§ Task goal
In the records below, find each line that holds "arbPlan" and return it.

§ Data to examine
/-! ### `State.clearCache` -/

@[simp] theorem State.clearCache_mode (s : State) : (s.clearCache).mode = s.mode := rfl
@[simp] theorem State.clearCache_stage (s : State) : (s.clearCache).stage = s.stage := rfl
@[simp] theorem State.clearCache_lstate (s : State) : (s.clearCache).lstate = s.lstate := rfl
@[simp] theorem State.clearCache_stageTs (s : State) : (s.clearCache).stageTs = s.stageTs := rfl
@[simp] theorem State.clearCache_stageTsValid (s : State) : (s.clearCache).stageTsValid = s.stageTsValid := rfl
@[simp] theorem State.clearCache_aa (s : State) : (s.clearCache).aa = s.aa := rfl
@[simp] theorem State.clearCache_aaValid (s : State) : (s.clearCache).aaValid = s.aaValid := rfl
@[simp] theorem State.clearCache_crcLfsr (s : State) : (s.clearCache).crcLfsr = s.crcLfsr := rfl
@[simp] theorem State.clearCache_crcRaw (s : State) : (s.clearCache).crcRaw = s.crcRaw := rfl
@[simp] theorem State.clearCache_crcVerified (s : State) : (s.clearCache).crcVerified = s.crcVerified := rfl
@[simp] theorem State.clearCache_crcVerify (s : State) : (s.clearCache).crcVerify = s.crcVerify := rfl
@[simp] theorem State.clearCache_hopinc (s : State) : (s.clearCache).hopinc = s.hopinc := rfl
@[simp] theorem State.clearCache_hopincValid (s : State) : (s.clearCache).hopincValid = s.hopincValid := rfl
@[simp] theorem State.clearCache_chan (s : State) : (s.clearCache).chan = s.chan := rfl
@[simp] theorem State.clearCache_discChan (s : State) : (s.clearCache).discChan = s.discChan := rfl
@[simp] theorem State.clearCache_interval (s : State) : (s.clearCache).interval = s.interval := rfl
@[simp] theorem State.clearCache_intervalValid (s : State) : (s.clearCache).intervalValid = s.intervalValid := rfl
@[simp] theorem State.clearCache_winSize (s : State) : (s.clearCache).winSize = s.winSize := rfl
@[simp] theorem State.clearCache_winOffset (s : State) : (s.clearCache).winOffset = s.winOffset := rfl
@[simp] theorem State.clearCache_evcnt (s : State) : (s.clearCache).evcnt = s.evcnt := rfl
@[simp] theorem State.clearCache_lastPktTs (s : State) : (s.clearCache).lastPktTs = s.lastPktTs := rfl
@[simp] theorem State.clearCache_epochTs (s : State) : (s.clearCache).epochTs = s.epochTs := rfl
@[simp] theorem State.clearCache_updPending (s : State) : (s.clearCache).updPending = s.updPending := rfl
@[simp] theorem State.clearCache_updWinSize (s : State) : (s.clearCache).updWinSize = s.updWinSize := rfl
@[simp] theorem State.clearCache_updWinOffset (s : State) : (s.clearCache).updWinOffset = s.updWinOffset := rfl
@[simp] theorem State.clearCache_updInterval (s : State) : (s.clearCache).updInterval = s.updInterval := rfl
@[simp] theorem State.clearCache_updInstant (s : State) : (s.clearCache).updInstant = s.updInstant := rfl
@[simp] theorem State.clearCache_hiSmallest (s : State) : (s.clearCache).hiSmallest = s.hiSmallest := rfl
@[simp] theorem State.clearCache_hiMatch (s : State) : (s.clearCache).hiMatch = s.hiMatch := rfl
@[simp] theorem State.clearCache_hiEst (s : State) : (s.clearCache).hiEst = s.hiEst := rfl
@[simp] theorem State.clearCache_hiPrevTs (s : State) : (s.clearCache).hiPrevTs = s.hiPrevTs := rfl
@[simp] theorem State.clearCache_hpFirstTs (s : State) : (s.clearCache).hpFirstTs = s.hpFirstTs := rfl
@[simp] theorem State.clearCache_hpFirstValid (s : State) : (s.clearCache).hpFirstValid = s.hpFirstValid := rfl
@[simp] theorem State.clearCache_hpRetries (s : State) : (s.clearCache).hpRetries = s.hpRetries := rfl
@[simp] theorem State.clearCache_filtAddr (s : State) : (s.clearCache).filtAddr = s.filtAddr := rfl
@[simp] theorem State.clearCache_filtMask (s : State) : (s.clearCache).filtMask = s.filtMask := rfl
@[simp] theorem State.clearCache_discTimeout (s : State) : (s.clearCache).discTimeout = s.discTimeout := rfl
@[simp] theorem State.clearCache_recovTimeout (s : State) : (s.clearCache).recovTimeout = s.recovTimeout := rfl
@[simp] theorem State.clearCache_connTimeout (s : State) : (s.clearCache).connTimeout = s.connTimeout := rfl
@[simp] theorem State.clearCache_pb (s : State) : (s.clearCache).pb = s.pb := rfl
@[simp] theorem State.clearCache_pbq (s : State) : (s.clearCache).pbq = s.pbq := rfl
@[simp] theorem State.clearCache_discards (s : State) : (s.clearCache).discards = s.discards := rfl
@[simp] theorem State.clearCache_rtPending (s : State) : (s.clearCache).rtPending = s.rtPending := rfl
@[simp] theorem State.clearCache_rtChan (s : State) : (s.clearCache).rtChan = s.rtChan := rfl
@[simp] theorem State.clearCache_whCap (s : State) : (s.clearCache).whCap = s.whCap := rfl
@[simp] theorem State.clearCache_whProc (s : State) : (s.clearCache).whProc = s.whProc := rfl
@[simp] theorem State.clearCache_capPort (s : State) : (s.clearCache).capPort = s.capPort := rfl
@[simp] theorem State.clearCache_procPort (s : State) : (s.clearCache).procPort = s.procPort := rfl
@[simp] theorem State.clearCache_agent (s : State) : (s.clearCache).agent = s.agent := rfl
@[simp] theorem State.clearCache_arbPlan (s : State) : (s.clearCache).arbPlan = s.arbPlan := rfl
@[simp] theorem State.clearCache_arbSeq (s : State) : (s.clearCache).arbSeq = s.arbSeq := rfl
@[simp] theorem State.clearCache_params (s : State) : (s.clearCache).params = s.params := rfl

/-! ### `State.tune` -/

@[simp] theorem State.tune_mode (s : State) (c : Byte) : (s.tune c).mode = s.mode := rfl
@[simp] theorem State.tune_stage (s : State) (c : Byte) : (s.tune c).stage = s.stage := rfl
@[simp] theorem State.tune_lstate (s : State) (c : Byte) : (s.tune c).lstate = s.lstate := rfl
@[simp] theorem State.tune_stageTs (s : State) (c : Byte) : (s.tune c).stageTs = s.stageTs := rfl
@[simp] theorem State.tune_stageTsValid (s : State) (c : Byte) : (s.tune c).stageTsValid = s.stageTsValid := rfl
@[simp] theorem State.tune_aa (s : State) (c : Byte) : (s.tune c).aa = s.aa := rfl
@[simp] theorem State.tune_aaValid (s : State) (c : Byte) : (s.tune c).aaValid = s.aaValid := rfl
@[simp] theorem State.tune_crcLfsr (s : State) (c : Byte) : (s.tune c).crcLfsr = s.crcLfsr := rfl
@[simp] theorem State.tune_crcRaw (s : State) (c : Byte) : (s.tune c).crcRaw = s.crcRaw := rfl
@[simp] theorem State.tune_crcVerified (s : State) (c : Byte) : (s.tune c).crcVerified = s.crcVerified := rfl
@[simp] theorem State.tune_crcVerify (s : State) (c : Byte) : (s.tune c).crcVerify = s.crcVerify := rfl
@[simp] theorem State.tune_hopinc (s : State) (c : Byte) : (s.tune c).hopinc = s.hopinc := rfl
@[simp] theorem State.tune_hopincValid (s : State) (c : Byte) : (s.tune c).hopincValid = s.hopincValid := rfl
@[simp] theorem State.tune_chan (s : State) (c : Byte) : (s.tune c).chan = c := rfl
@[simp] theorem State.tune_discChan (s : State) (c : Byte) : (s.tune c).discChan = s.discChan := rfl
@[simp] theorem State.tune_interval (s : State) (c : Byte) : (s.tune c).interval = s.interval := rfl
@[simp] theorem State.tune_intervalValid (s : State) (c : Byte) : (s.tune c).intervalValid = s.intervalValid := rfl
@[simp] theorem State.tune_winSize (s : State) (c : Byte) : (s.tune c).winSize = s.winSize := rfl
@[simp] theorem State.tune_winOffset (s : State) (c : Byte) : (s.tune c).winOffset = s.winOffset := rfl
@[simp] theorem State.tune_evcnt (s : State) (c : Byte) : (s.tune c).evcnt = s.evcnt := rfl
@[simp] theorem State.tune_lastPktTs (s : State) (c : Byte) : (s.tune c).lastPktTs = s.lastPktTs := rfl
@[simp] theorem State.tune_epochTs (s : State) (c : Byte) : (s.tune c).epochTs = s.epochTs := rfl
@[simp] theorem State.tune_updPending (s : State) (c : Byte) : (s.tune c).updPending = s.updPending := rfl
@[simp] theorem State.tune_updWinSize (s : State) (c : Byte) : (s.tune c).updWinSize = s.updWinSize := rfl
@[simp] theorem State.tune_updWinOffset (s : State) (c : Byte) : (s.tune c).updWinOffset = s.updWinOffset := rfl
@[simp] theorem State.tune_updInterval (s : State) (c : Byte) : (s.tune c).updInterval = s.updInterval := rfl
@[simp] theorem State.tune_updInstant (s : State) (c : Byte) : (s.tune c).updInstant = s.updInstant := rfl
@[simp] theorem State.tune_hiSmallest (s : State) (c : Byte) : (s.tune c).hiSmallest = s.hiSmallest := rfl
@[simp] theorem State.tune_hiMatch (s : State) (c : Byte) : (s.tune c).hiMatch = s.hiMatch := rfl
@[simp] theorem State.tune_hiEst (s : State) (c : Byte) : (s.tune c).hiEst = s.hiEst := rfl
@[simp] theorem State.tune_hiPrevTs (s : State) (c : Byte) : (s.tune c).hiPrevTs = s.hiPrevTs := rfl
@[simp] theorem State.tune_hpFirstTs (s : State) (c : Byte) : (s.tune c).hpFirstTs = s.hpFirstTs := rfl
@[simp] theorem State.tune_hpFirstValid (s : State) (c : Byte) : (s.tune c).hpFirstValid = s.hpFirstValid := rfl
@[simp] theorem State.tune_hpRetries (s : State) (c : Byte) : (s.tune c).hpRetries = s.hpRetries := rfl
@[simp] theorem State.tune_filtAddr (s : State) (c : Byte) : (s.tune c).filtAddr = s.filtAddr := rfl
@[simp] theorem State.tune_filtMask (s : State) (c : Byte) : (s.tune c).filtMask = s.filtMask := rfl
@[simp] theorem State.tune_discTimeout (s : State) (c : Byte) : (s.tune c).discTimeout = s.discTimeout := rfl
@[simp] theorem State.tune_recovTimeout (s : State) (c : Byte) : (s.tune c).recovTimeout = s.recovTimeout := rfl
@[simp] theorem State.tune_connTimeout (s : State) (c : Byte) : (s.tune c).connTimeout = s.connTimeout := rfl
@[simp] theorem State.tune_ac (s : State) (c : Byte) : (s.tune c).ac = s.ac := rfl
@[simp] theorem State.tune_pb (s : State) (c : Byte) : (s.tune c).pb = s.pb := rfl
@[simp] theorem State.tune_pbq (s : State) (c : Byte) : (s.tune c).pbq = s.pbq := rfl
@[simp] theorem State.tune_discards (s : State) (c : Byte) : (s.tune c).discards = s.discards := rfl
@[simp] theorem State.tune_rtPending (s : State) (c : Byte) : (s.tune c).rtPending = true := rfl
@[simp] theorem State.tune_rtChan (s : State) (c : Byte) : (s.tune c).rtChan = c := rfl
@[simp] theorem State.tune_whCap (s : State) (c : Byte) : (s.tune c).whCap = s.whCap := rfl
@[simp] theorem State.tune_whProc (s : State) (c : Byte) : (s.tune c).whProc = s.whProc := rfl
@[simp] theorem State.tune_capPort (s : State) (c : Byte) : (s.tune c).capPort = s.capPort := rfl
@[simp] theorem State.tune_procPort (s : State) (c : Byte) : (s.tune c).procPort = s.procPort := rfl
@[simp] theorem State.tune_agent (s : State) (c : Byte) : (s.tune c).agent = s.agent := rfl
@[simp] theorem State.tune_arbPlan (s : State) (c : Byte) : (s.tune c).arbPlan = s.arbPlan := rfl
@[simp] theorem State.tune_arbSeq (s : State) (c : Byte) : (s.tune c).arbSeq = s.arbSeq := rfl
@[simp] theorem State.tune_params (s : State) (c : Byte) : (s.tune c).params = s.params := rfl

§ Reply to the task
@[simp] theorem State.clearCache_arbPlan (s : State) : (s.clearCache).arbPlan = s.arbPlan := rfl
@[simp] theorem State.tune_arbPlan (s : State) (c : Byte) : (s.tune c).arbPlan = s.arbPlan := rfl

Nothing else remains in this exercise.